The G protein beta(5) subunit differs substantially in amino acid sequence from the other known beta subunits suggesting that beta gamma dimers containing this protein may play specialized roles in cell signaling. To examine the functional properties of the beta(5) subunit, recombinant beta(5)gamma(2) dimers were purified from baculovirus-infected Sf9 insect cells using a strategy based on two affinity tags (hexahistidine and FLAG) engineered into the N terminus of the gamma(2) subunit (gamma(2HF)). The function of the pure beta(5)gamma(2HF) dimers was examined in three assays: activation of pure phospholipase C-beta in lipid vesicles; activation of recombinant, type II adenylyl cyclase expressed in Sf9 cell membranes; and coupling of a subunits to the endothelin B (ETB) and M-1 muscarinic receptors. In each case, the efficacy of the beta(5)gamma(2HF) dimer was compared with that of the beta(1)gamma(2HF) dimer, which has demonstrated activity in these assays.
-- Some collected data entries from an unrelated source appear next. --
/-- Opcodes 0x90 to 0xE1: matrix, synchronisation, tokens, tasks, traps and symmetry. -/
def decEng (g1 g2 g3 g4 : Granule) : Option Instr :=
  let h := hdrOf g1
  match opcOf g1 with
  | 0x90 => rsv (rz g2 24 8 && rz g3 20 12 && rz g4 20 12) (.mma h
      { fa := fld g1 23 4, fb := fld g1 27 4, bt := flag g1 31, p := fld g2 3 6, t := fld g2 9 9,
        ps := flag g2 18, prec := fld g2 19 4, kb := flag g2 23, an := fld g3 3 8,
        ac := fld g3 11 9, bn := fld g4 3 8, bc := fld g4 11 9 })
  | 0x91 => rsv (rz g1 31 1 && rz g2 23 9 && rz g3 29 3 && rz g4 27 5) (.mmas h
      { fa := fld g1 23 4, fb := fld g1 27 4, p := fld g2 3 6, t := fld g2 9 9, ps := flag g2 18,
        prec := fld g2 19 4, an := fld g3 3 8, ac := fld g3 11 9, o := fld g3 20 9,
        val := fld g4 3 8, idx := fld g4 11 8, ptr := fld g4 19 8 })
  | 0x92 => rsv (rz g1 23 9 && rz g2 21 11 && rz g3 20 12 && rz g4 3 29) (.msca h
      { p := fld g2 3 6, t := fld g2 9 9, ps := flag g2 18, tile := fld g2 19 2, sn := fld g3 3 8,
        sc := fld g3 11 9 })
  | 0x93 => rsv (rz g1 26 6 && rz g2 18 14) (.mzero h
      { tile := fld g1 23 3, cv := 0, rel := false, p := fld g2 3 6, t := fld g2 9 9, n := 0, c := 0 })
  | 0x94 => rsv (rz g1 26 6 && rz g2 18 14 && rz g3 20 12) (.mlda h
      { tileOf g1 g2 g3 with cv := 0, rel := false })
  | 0x95 => rsv (rz g1 29 3 && rz g2 18 14 && rz g3 20 12) (.mdrn h (tileOf g1 g2 g3))
  | 0x96 => rsv (rz g1 29 3 && rz g2 18 14 && rz g3 20 12) (.mdra h (tileOf g1 g2 g3))
  | 0x97 => rsv (rz g1 23 9 && rz g2 9 3 && rz g2 21 11) (.mwait h (fld g2 3 6) (fld g2 12 9))
  | 0xA0 => rsv (rz g1 31 1 && rz g2 3 29) (.bar h (barOf g1))
  | 0xA1 => rsv (rz g1 31 1 && rz g2 3 29) (.bara h (barOf g1))
  | 0xA2 => rsv (rz g1 31 1 && rz g2 3 29) (.barw h (barOf g1))
  | 0xA3 => rsv (rz g1 31 1 && rz g2 3 29) (.phase h (barOf g1))
  | 0xA4 => rsv (atomRz g1 g2 g3 g4) (.atom h (atomOf g1 g2 g3 g4))
  | 0xA5 => rsv (rz g1 29 3 && rz g2 30 2 && rz g3 20 12) (.atoms h
      { atomOf g1 g2 g3 g4 with rel := false })
  | 0xA6 => rsv (atomRz g1 g2 g3 g4) (.atred h (atomOf g1 g2 g3 g4))
  | 0xB0 => rsv (rz g1 24 8 && rz g2 12 20) (.tokq h (flag g1 23) (fld g2 3 9))
  | 0xB1 => rsv (rz g1 23 9 && rz g2 21 11) (.priceq h (fld g2 3 9) (fld g2 12 9))
  | 0xB2 => rsv (rz g1 23 9 && rz g2 21 11) (.tickr h (fld g2 3 9) (fld g2 12 9))
  | 0xB3 => rsv (rz g1 29 3 && rz g2 12 20) (.cntr h (fld g1 23 6) (fld g2 3 9))
  | 0xB4 => rsv (rz g1 26 6 && rz g2 3 9 && rz g2 21 11) (.phint h (fld g1 23 3) (fld g2 12 9))
  | 0xC0 =>
    let cx := flag g1 24
    rsv (rz g1 25 7 && rz g2 27 5 && (if cx then rz g3 12 20 else rz g3 27 5) && rz g4 30 2) (.spawn h
      { cf := flag g1 23, cx := cx, p := fld g2 3 6, f := fld g2 9 9, j := fld g2 18 9,
        off := if cx then 0 else fld g3 3 24, a := if cx then fld g3 3 9 else 0,
        in0 := fld g4 3 8, in1 := fld g4 11 8, oute := fld g4 19 8, v := fld g4 27 3 })
  | 0xC1 => rsv (rz g1 24 1 && rz g1 26 6 && rz g2 3 9 && rz g2 30 2) (.join h
      { arm := flag g1 23, self := flag g1 25, a := fld g2 12 9, b := fld g2 21 9 })
  | 0xC2 => rsv (rz g1 24 8 && rz g2 3 9 && rz g2 21 11) (.park h (flag g1 23) (fld g2 12 9))
  | 0xC3 => rsv (rz g1 24 8 && rz g2 12 20 && rz g3 11 21 && rz g4 12 20) (.launch h
      { dep := flag g1 23, q := fld g2 3 9, n := fld g3 3 8, c := fld g4 3 9 })
  | 0xD0 => rsv (rz g1 23 9 && rz g2 29 3) (.trap h
      { code := fld g2 3 16, a := fld g2 19 9, av := flag g2 28 })
  | 0xD1 => rsv (rz g1 26 6 && rz g2 3 29) (.rett h (fld g1 23 3))
  | 0xD2 => rsv (rz g1 29 3 && rz g2 27 5 && rz g3 12 20) (.seth h
      { cls := fld g1 23 4, src := fld g1 27 2, off := fld g2 3 24, a := fld g3 3 9 })
  | 0xD3 => rsv (rz g1 26 6 && rz g2 22 10) (.tmask h
      { op := fld g1 23 2, wd := flag g1 25, d := fld g2 3 9, mask := fld g2 12 10 })
  | 0xD4 => rsv (rz g1 24 8 && rz g2 3 9 && rz g2 21 11) (.ckpt h (flag g1 23) (fld g2 12 9))
  | 0xE0 => rsv (rz g1 30 2 && rz g2 12 20) (.symq h (fld g1 23 3) (fld g1 26 4) (fld g2 3 9))
  | 0xE1 => rsv (rz g1 23 9 && rz g2 9 23) (.imgw h (fld g2 3 6))
  | _ => none

/-- The fields of an instruction of any opcode; `none` where a reserved bit is set. -/
def decFields (g1 g2 g3 g4 : Granule) : Option Instr :=
  match opcOf g1 with
  | 0x01 => decCtl g1 g2 g3 g4
  | 0x02 =>
    let cs := flag g1 25
    rsv (rz g1 26 6 && rz g2 15 17 && (if cs then rz g3 12 20 else rz g3 27 5)) (.loop (hdrOf g1)
      { lc := fld g1 23 2, cs := cs, endOff := fld g2 3 12, count := if cs then 0 else fld g3 3 24,
        c := if cs then fld g3 3 9 else 0 })
  | 0x10 => decInt g1 g2
  | 0x11 => decIntI g1 g2 g3
  | 0x12 =>
    let bi := flag g1 23
    rsv (rz g1 25 4 && rz g2 27 5 && (bi || (rz g1 29 3 && rz g3 12 20))) (.sel (hdrOf g1)
      { bi := bi, pn := flag g1 24, d := fld g2 3 9, a := fld g2 12 9, p := fld g2 21 6,
        b := if bi then 0 else fld g3 3 9, imm := if bi then immOf g1 g3 else 0 })
  | 0x20 => decFp g1 g2
  | 0x21 => decFpI g1 g2 g3
  | 0x30 => decPk g1 g2
  | 0x40 => decLane g1 g2 g3
  | 0x50 => decPred g1 g2
  | 0x51 => rsv (rz g1 31 1 && rz g2 27 5 && rz g3 18 14) (.plop (hdrOf g1)
      { lut := fld g1 23 8, d := fld g2 3 6, a := fld g2 9 6, b := fld g2 15 6, c := fld g2 21 6,
        e := fld g3 3 6, lut2 := fld g3 9 8, ev := flag g3 17 })
  | opc => if opc < 0x90 then decMem g1 g2 g3 g4 else decEng g1 g2 g3 g4

/-- Register operand codes of a word with a reserved bit set, by the layout of its opcode; none of an instruction
that is never regrouped (R36, R64). -/
def rawCodes (g1 g2 g3 g4 : Granule) : Option (List RegCode) :=
  let acc := accOf g1 g2 g3
  let cpy := cpyOf g1 g2 g3 g4
  match opcOf g1 with
  | 0x11 | 0x21 => some [fld g3 3 9, fld g3 12 9]
  | 0x12 => some ([fld g2 3 9, fld g2 12 9] ++ if flag g1 23 then [] else [fld g3 3 9])
  | 0x20 | 0x30 => some [fld g2 3 9, fld g2 12 9]
  | 0x50 => some [if (fnOf g1 = 1 ∧ flag g1 29) ∨ fnOf g1 = 3 then fld g2 12 9 else fld g2 3 9]
  | 0x51 => some []
  | 0x60 | 0x61 | 0x62 | 0x63 => some [acc.c, acc.v]
  | 0x80 | 0x81 => some ([cpy.dc, cpy.sc] ++ if cpy.nr then [cpy.nreg] else [])
  | _ => none

/-- LEN is the instruction's format; NOP has three (R25, R34). -/
def lenMatches (g1 : Granule) : Bool :=
  decide (opcLen (opcOf g1) = some (lenOf g1)) || (decide (opcOf g1 = 0x01) && decide (fnOf g1 = 0))

/-- The checks MALCONT to RSVD of R34 in the order of its table, on the LEN + 1 granules of an
instruction that passed the checks of its start (R17). `priv`: the context runs privileged. -/
def decode (priv : Bool) (gs : List Granule) : Except Cause Instr :=
  match gs with
  | [] => .error .fetch
  | g1 :: rest =>
    let g2 := rest.getD 0 4
    let g3 := rest.getD 1 4
    let g4 := rest.getD 2 4
    if !rest.all isCont then .error .malcont
    else if opcLen (opcOf g1) = none then .error .opc
    else if !fnAssigned (opcOf g1) (fnOf g1) then .error .fn
    else if !lenMatches g1 then .error .len
    else if !priv && privWord g1 g2 then .error .priv
    else match decFields g1 g2 g3 g4 with
      | none => .error .rsvd
      | some i => if i.rsvdOk then .ok i else .error .rsvd

/-- SREG, VREG and KIND (R34), in that order, for an instruction that decodes. -/
def kindCheck (vallot : Nat) (i : Instr) : Option Cause :=
  if !i.sregOk then some .sreg
  else if !i.vregOk vallot then some .vreg
  else if !i.kindOk then some .kind
  else none

/-- The granules of an instruction of the opcode table's numbering: bit 0 is the least significant
bit of the first granule; only the `lenOf + 1` granules of the instruction are taken. -/
def tableGranules (nbits w : Nat) : List Granule :=
  let v := w % 2 ^ nbits
  let g := fun k => BitVec.ofNat 32 (v / 2 ^ (32 * k))
  ((List.range 4).map g).take (lenOf (g 0) + 1)

/-- The instruction the decoder reads from a word of the opcode table. -/
def decodeTableWord (nbits w : Nat) : Option Instr :=
  let gs := tableGranules nbits w
  match gs with
  | [] => none
  | g1 :: _ => if rng g1 0 2 = 0 then none else
    match decode true gs with
    | .ok i => some i
    | .error _ => none

/-! The encoder, from the same tables. -/

/-- Granule 1 (R15). -/
def encHdr (len opc x0 : Nat) (h : Hdr) : Granule :=
  BitVec.ofNat 32 (len + 4 * h.stall.toNat + 64 * h.yld.toNat + 128 * h.ge.toNat + 256 * h.gn.toNat
    + 512 * h.gp.toNat + 2 ^ 15 * opc + 2 ^ 23 * x0)

/-- A continuation granule from the value of its bits [31:3] (R16). -/
def encCont (x : Nat) : Granule := BitVec.ofNat 32 (4 + 8 * x)

/-- The G2 three-operand layout (R23). -/
def encOp3 (opc fn : Nat) (h : Hdr) (o : Op3) : List Granule :=
  [encHdr 1 opc (fn + 64 * o.mod.toNat) h,
   encCont (o.d.toNat + 2 ^ 9 * o.a.toNat + 2 ^ 18 * o.b.toNat + 2 ^ 27 * o.ext.toNat)]

/-- The G3 immediate layout (R23). -/
def encOpI (opc fn : Nat) (h : Hdr) (o : OpI) : List Granule :=
  [encHdr 2 opc (fn + 64 * (o.imm.toNat / 2 ^ 29)) h,
   encCont (o.imm.toNat % 2 ^ 29),
   encCont (o.d.toNat + 2 ^ 9 * o.a.toNat + 2 ^ 18 * o.mod.toNat + 2 ^ 21 * o.ext.toNat)]

/-- A cross-lane instruction (R119): `ctl` is its CTL field. -/
def encLane (fn ctl : Nat) (h : Hdr) (o : LaneOp) : List Granule :=
  [encHdr 2 0x40 fn h, encCont (o.m.toNat + 2 ^ 9 * ctl),
   encCont (o.d.toNat + 2 ^ 9 * o.a.toNat + 2 ^ 18 * o.b.toNat)]

/-- SHFR's CTL (R122). -/
def encShfr (c : ShfrCtl) : Nat :=
  if c.rel then 1 + 2 * c.j.toNat + 2 ^ 4 * c.neg.toNat + 2 ^ 8 * c.wrap.toNat
  else 2 * c.k.toNat + 2 ^ 8 * c.wrap.toNat

/-- The scratchpad access layout (R141). -/
def encAcc (opc : Nat) (h : Hdr) (o : AccOp) : List Granule :=
  [encHdr 2 opc (o.vn.toNat + 4 * o.all.toNat) h,
   encCont (o.n.toNat + 2 ^ 8 * o.c.toNat + 2 ^ 17 * o.v.toNat), encCont o.b.toNat]

/-- ALLOC and MAPG (R147, R149). -/
def encAlloc (opc : Nat) (h : Hdr) (o : AllocOp) : List Granule :=
  [encHdr 1 opc o.own.toNat h, encCont (o.p.toNat + 2 ^ 6 * o.n.toNat + 2 ^ 14 * o.s.toNat)]

/-- ACPY and ASTO (R201). -/
def encCpy (opc : Nat) (h : Hdr) (o : CpyOp) : List Granule :=
  [encHdr 3 opc (o.nr.toNat + 2 * o.tag.toNat) h,
   encCont (o.dn.toNat + 2 ^ 8 * o.dc.toNat + 2 ^ 17 * o.p.toNat),
   encCont (o.sn.toNat + 2 ^ 8 * o.sc.toNat),
   encCont (if o.nr then o.nreg.toNat else o.nimm.toNat)]

/-- P and T of a matrix instruction, with the rest of granule 2 above (R245). -/
def encPT (p : PIdx) (t : RegCode) (rest : Nat) : Granule :=
  encCont (p.toNat + 2 ^ 6 * t.toNat + 2 ^ 15 * rest)

/-- MLDA, MDRN and MDRA (R245). -/
def encTile (opc : Nat) (h : Hdr) (o : TileOp) : List Granule :=
  [encHdr 2 opc (o.tile.toNat + 8 * o.cv.toNat + 32 * o.rel.toNat) h, encPT o.p o.t 0,
   encCont (o.n.toNat + 2 ^ 8 * o.c.toNat)]

/-- The barrier instructions (R265). -/
def encBar (opc : Nat) (h : Hdr) (o : BarOp) : List Granule :=
  [encHdr 1 opc (o.bid.toNat + 16 * o.lvl.toNat + 128 * o.cm.toNat) h, encCont 0]

/-- The first three granules of an atomic (R267). -/
def encAtom (len opc : Nat) (h : Hdr) (o : AtomOp) : List Granule :=
  [encHdr len opc (o.op.toNat + 16 * o.ty.toNat) h,
   encCont (o.d.toNat + 2 ^ 9 * o.a.toNat + 2 ^ 18 * o.b.toNat),
   encCont (o.n.toNat + 2 ^ 8 * o.c.toNat)]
The beta(5)gamma(2HF) dimer activated phospholipase C-beta with a potency and efficacy similar to that of beta(1)gamma(2) or beta(1)gamma(2HF); however, it was markedly less effective than the beta(1)gamma(2HF) or beta(1)gamma(2) dimer in its ability to activate type II adenylyl cyclase (EC50 of similar to 700 nM versus 25 nM). Both the beta(5)gamma(2HF) and the beta(1)gamma(2HF) dimers supported coupling of M-1 muscarinic receptors to the G(q) alpha subunit. The ET, receptor coupled effectively to both the G(i) and G(q) alpha subunits in the presence of the beta(1)gamma(2HF) dimer. In contrast, the beta(5)gamma(2HF) dimer only supported coupling of the G(q) alpha subunits to the ETB receptor and did not support coupling of the G(i) alpha subunit. These results suggest that the beta(5)gamma(2HF) dimer binds selectively to G(q) alpha subunits and does not activate the same set of effecters as dimers containing the beta(1) subunit. Overall, the data support a specialized role for the beta(5) subunit in cell signaling.